Social media analytics company, Socialbakers, has just released its Q4 results, showing the best and worst of brands in terms of social media customer care.
Through an industry standard it calls Socially Devoted, it measures how often brands respond to questions from their fans and how quickly.
The results, which rank pages dedicated to the UK, show which brands care about their fans on social media and the culprits who ignore their questions completely.
The top 10 most socially devoted brands in the UK included Virgin Media (which responded to 85% of questions), Next, Argos and Boohoo.com. The worst offenders for not responding to fans on Facebook include Amazon, who didn’t respond to a single customer question in the three-month period, T-Mobile, and Xbox. Interestingly, in the US results T-Mobile scored as one of the most Socially Devoted brands in that country.
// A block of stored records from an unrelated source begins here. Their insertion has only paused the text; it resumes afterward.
-- ==== Sys2Proof/Machine/Dispatch.lean ====
section
/-! DEFINITION. The effect of a decoded command: one arm per constructor of Instr. -/

namespace Sys2Proof.Machine

/-- The effect of command i on state s (30_encoding.md R96: "execute the rule of op"). -/
def exec (i : Instr) (s : State) : Host.Outcome State Fault Refusal :=
  match i with
  | .nop => Sys2Proof.Machine.execNop s
  | .config => Sys2Proof.Machine.execConfig s
  | .generate => Sys2Proof.Machine.execGenerate s
  | .regenerate => Sys2Proof.Machine.execRegenerate s
  | .setctr => Sys2Proof.Machine.execSetctr s
  | .clrerr => Sys2Proof.Machine.execClrerr s
  | .loadinit => Sys2Proof.Machine.execLoadinit s
  | .qround a b c d => Sys2Proof.Machine.execQround a b c d s
  | .colround => Sys2Proof.Machine.execColround s
  | .diaground => Sys2Proof.Machine.execDiaground s
  | .dround => Sys2Proof.Machine.execDround s
  | .perm n => Sys2Proof.Machine.execPerm n s
  | .blockfn n => Sys2Proof.Machine.execBlockfn n s

end Sys2Proof.Machine
end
As Socialbakers CEO, Jan Rezab, explained: “In recent years there has been a shift away from brands simply seeking to collect the highest number of fans. What is important is how you interact and serve them. There is no point in having a page that offers no value to your fans beyond pushing photos of your products. Your fans will most likely see your posts as spam, hide your feed and then your online marketing efforts are seen by no one.”
When Socialbakers started to collect this data in April 2012 it found that over 70% of questions were not responded to on brands’ Facebook Pages worldwide. However in the last nine months response rates improved drastically and now only 45% of questions are not answered.
In worldwide rankings, the top 10 Socially Devoted brands included Personal Argentina (a south American mobile company), KLM, and Tesco. Blackberry, Netflix, and Starbucks ranked amongst the worst in the world.
Jan Rezab added: “We’re really encouraged by the number of brands who improved their Socially Devoted scores since we began measuring in April. However we remain surprised by the number of brands that refuse to acknowledge their fans on social media. Do you really want to buy food from a brand that won’t talk to you?”